Everyone I met simply accepted me for me and didnt treat me any other way than friendly.

I would suggest that offering diversity tickets to ACCU would help make me feel even better there, since I’d feel better with a more diverse set of delegates.

I was especially comforted by Russel mentioning the code of conduct, without fail, every day of the conference.

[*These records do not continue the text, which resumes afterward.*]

-- ==== Sys2Proof/Laws/Csr.lean ====
section
/-! SUPPORT. CSR access (Machine/CsrAccess.lean): when an access is permitted, what a read and a write can
change, and which registers a write leaves alone. The frame of a write is stated through `SameGroup`: the
state that the registers of one group (`Csr.group`) read. -/

namespace Sys2Proof.Machine

/-! ## Checks -/

/-- An access reaches register `r` exactly when every check of R221 to R228 passes. -/
theorem State.csrAccess_some {s : State} {a : CsrAddr} {w : Bool} {r : Csr} :
    s.csrAccess a w = some r ↔
      s.mayAccess a = true ∧ (w = true → csrReadOnly a = false) ∧ debugOnly a = false
        ∧ s.gated a = false ∧ csrAt s.cfg a = some r := by
  unfold State.csrAccess
  cases s.mayAccess a <;> cases w <;> cases csrReadOnly a <;> cases debugOnly a <;> cases s.gated a <;> simp

/-- An access is refused exactly when a check fails or there is no register. -/
theorem State.csrAccess_none {s : State} {a : CsrAddr} {w : Bool} :
    s.csrAccess a w = none ↔
      s.mayAccess a = false ∨ (w = true ∧ csrReadOnly a = true) ∨ debugOnly a = true
        ∨ s.gated a = true ∨ csrAt s.cfg a = none := by
  unfold State.csrAccess
  cases s.mayAccess a <;> cases w <;> cases csrReadOnly a <;> cases debugOnly a <;> cases s.gated a <;> simp

theorem CsrAllowed.access {s : State} {op : CsrOp} {a : CsrAddr} {src : CsrSource} {r : Csr}
    (h : CsrAllowed s op a src) (hr : csrAt s.cfg a = some r) :
    s.csrAccess a (op.writes src) = some r :=
  State.csrAccess_some.mpr
    ⟨by simpa [State.mayAccess, BitVec.le_def] using h.level, h.writable, h.notDebug, h.notGated, hr⟩

/-- The register at an address: the standard one allocated there, or a non-standard one, and the
implementation has it. -/
theorem csrAt_some {c : Config} {a : CsrAddr} {r : Csr} (h : csrAt c a = some r) :
    r.implemented c = true
      ∧ ((r ∈ standardCsrs ∧ r.addr = a.toNat) ∨ (r = .nonStandard a ∧ standardCsrAt a = none)) := by
  unfold csrAt at h
  split at h
  · next q hq =>
    split at h
    · next hi =>
      cases h
      have hm := List.mem_of_find?_eq_some hq
      have hp := List.find?_some hq
      exact ⟨hi, .inl ⟨hm, by simpa using hp⟩⟩
    · cases h
  · next hn =>
    split at h
    · next hi => cases h; exact ⟨hi, .inr ⟨rfl, hn⟩⟩
    · cases h

/-! ## The instruction -/

/-- Each of the six CSR instructions is the one read-modify-write on its parts. -/
theorem exec_csrForm {i : Instr} {f : CsrForm} (h : csrForm i = some f) (s : State) :
    exec i s = .next (s.csrInstr i f.op f.rd f.csr f.src) := by
  cases i <;> simp only [csrForm, Option.some.injEq, reduceCtorEq] at h <;> subst h <;> rfl

/-- A CSR instruction whose access is refused, or whose WLRL field raises, raises an illegal-instruction
exception; otherwise it completes. -/
theorem State.csrInstr_cases (s : State) (i : Instr) (op : CsrOp) (rd : Reg) (a : CsrAddr) (src : CsrSource) :
    (s.csrInstr i op rd a src = s.illegal (encode i)
        ∧ (s.csrAccess a (op.writes src) = none
          ∨ ∃ r, s.csrAccess a (op.writes src) = some r ∧ s.csrUpdate op rd r src = none))
      ∨ ∃ r t, s.csrAccess a (op.writes src) = some r ∧ s.csrUpdate op rd r src = some t
          ∧ s.csrInstr i op rd a src = s.csrComplete t op rd r src := by
  unfold State.csrInstr
  cases ha : s.csrAccess a (op.writes src) with
  | none => exact .inl ⟨rfl, .inl rfl⟩
  | some r =>
    cases hu : s.csrUpdate op rd r src with
    | none => exact .inl ⟨by simp [hu], .inr ⟨r, rfl, hu⟩⟩
    | some t => exact .inr ⟨r, t, rfl, hu, by simp [hu]⟩

/-! ## What a read and a write can change -/

/-- `t` is `s` but for state that CSRs hold. -/
structure CsrFrame (s t : State) : Prop where
  cfg : t.cfg = s.cfg
  priv : t.priv = s.priv
  regs : t.regs = s.regs
  pc : t.pc = s.pc
  lines : t.lines = s.lines
  mtime : t.mtime = s.mtime
  mtimecmp : t.mtimecmp = s.mtimecmp
  tlb : t.tlb = s.tlb
  waiting : t.waiting = s.waiting
  mem : t.mem = s.mem
  pma : t.pma = s.pma
  inputs : t.inputs = s.inputs
  draws : t.draws = s.draws

theorem CsrFrame.refl (s : State) : CsrFrame s s := ⟨rfl, rfl, rfl, rfl, rfl, rfl, rfl, rfl, rfl, rfl, rfl, rfl, rfl⟩

theorem CsrFrame.trans {s t u : State} (h : CsrFrame s t) (g : CsrFrame t u) : CsrFrame s u :=
  ⟨g.cfg.trans h.cfg, g.priv.trans h.priv, g.regs.trans h.regs, g.pc.trans h.pc, g.lines.trans h.lines,
   g.mtime.trans h.mtime, g.mtimecmp.trans h.mtimecmp, g.tlb.trans h.tlb, g.waiting.trans h.waiting,
   g.mem.trans h.mem, g.pma.trans h.pma, g.inputs.trans h.inputs, g.draws.trans h.draws⟩

/-- Two states hold the same in the registers of a group. -/
def SameGroup (s t : State) : CsrGroup → Prop
  | .status => t.mstatus = s.mstatus ∧ t.fcsr = s.fcsr
  | .interrupts => t.mie = s.mie ∧ t.mipSw = s.mipSw ∧ t.deleg.mideleg = s.deleg.mideleg
  | .tvec x => (t.trapRegs x).tvec = (s.trapRegs x).tvec
  | .scratch x => (t.trapRegs x).scratch = (s.trapRegs x).scratch
  | .epc x => (t.trapRegs x).epc = (s.trapRegs x).epc
  | .cause x => (t.trapRegs x).cause = (s.trapRegs x).cause
  | .tval x => (t.trapRegs x).tval = (s.trapRegs x).tval
  | .cycle => t.counters.mcycle = s.counters.mcycle
  | .instret => t.counters.minstret = s.counters.minstret
  | .time => True
  | .hpmCounter n => t.counters.hpmCounter[n] = s.counters.hpmCounter[n]
  | .hpmEvent n => t.counters.hpmEvent[n] = s.counters.hpmEvent[n]
  | .medeleg => t.deleg.medeleg = s.deleg.medeleg
  | .sedeleg => t.deleg.sedeleg = s.deleg.sedeleg
  | .sideleg => t.deleg.sideleg = s.deleg.sideleg
  | .mcounteren => t.counters.mcounteren = s.counters.mcounteren
  | .scounteren => t.counters.scounteren = s.counters.scounteren
  | .satp => t.satp = s.satp
  | .pmp => t.pmp = s.pmp
  | .identity => True
  | .tselect => t.triggers.tselect = s.triggers.tselect
  | .tdata1 => t.triggers.tdata1 = s.triggers.tdata1
  | .tdata2 => t.triggers.tdata2 = s.triggers.tdata2
  | .tdata3 => t.triggers.tdata3 = s.triggers.tdata3
  | .nonStandard => t.drawCount = s.drawCount

theorem SameGroup.refl (s : State) (g : CsrGroup) : SameGroup s s g := by
  cases g <;> simp [SameGroup]

theorem SameGroup.trans {s t u : State} {g : CsrGroup} (h : SameGroup s t g) (k : SameGroup t u g) :
    SameGroup s u g := by
  cases g <;> simp only [SameGroup] at h k ⊢ <;> simp_all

As well as one of the lightning talks being, delivered by a man, taking the form of a spoke word-ish piece praising the welcoming nature of ACCU and calling for the maintenance of the welcoming nature to all people in the community, not just people like himself.

I’d like to especially mention Julie and the Archer-Yates team for checking up on my happiness throughout the conference, they really helped me feel safe there.

I think there still could be work to do about making the conference a good place for younger adults — I was rather overwhelmed by the fact that everyone seemed older than me and clearly had a better idea of how to conduct themselves in the conference setting.
However, I think the only real way of solving this problem would be to make the conference easier to access to younger people (i,e cheaper tickets for students, its still super expensive) which wouldn't always be possible. Additionally, the inclusion of some simpler, easier to understand talks would have been great. Lots of the talks were very complicated and easily got to a level that was way over my head.

Thanks to everyone who helped me feel welcome at ACCU — including but not limited to Richard, Antonello, Anna-Jayne, Beth, Jackie, Fran, Russel and Odin.

In conclusion

ACCU was a fantastic experience for me. I would highly recommend it to anyone interested in improving their C and C++ programming skills as well as general programming skills.
I’ll certainly be heading back next year if I can, and am happily a registered ACCU member now!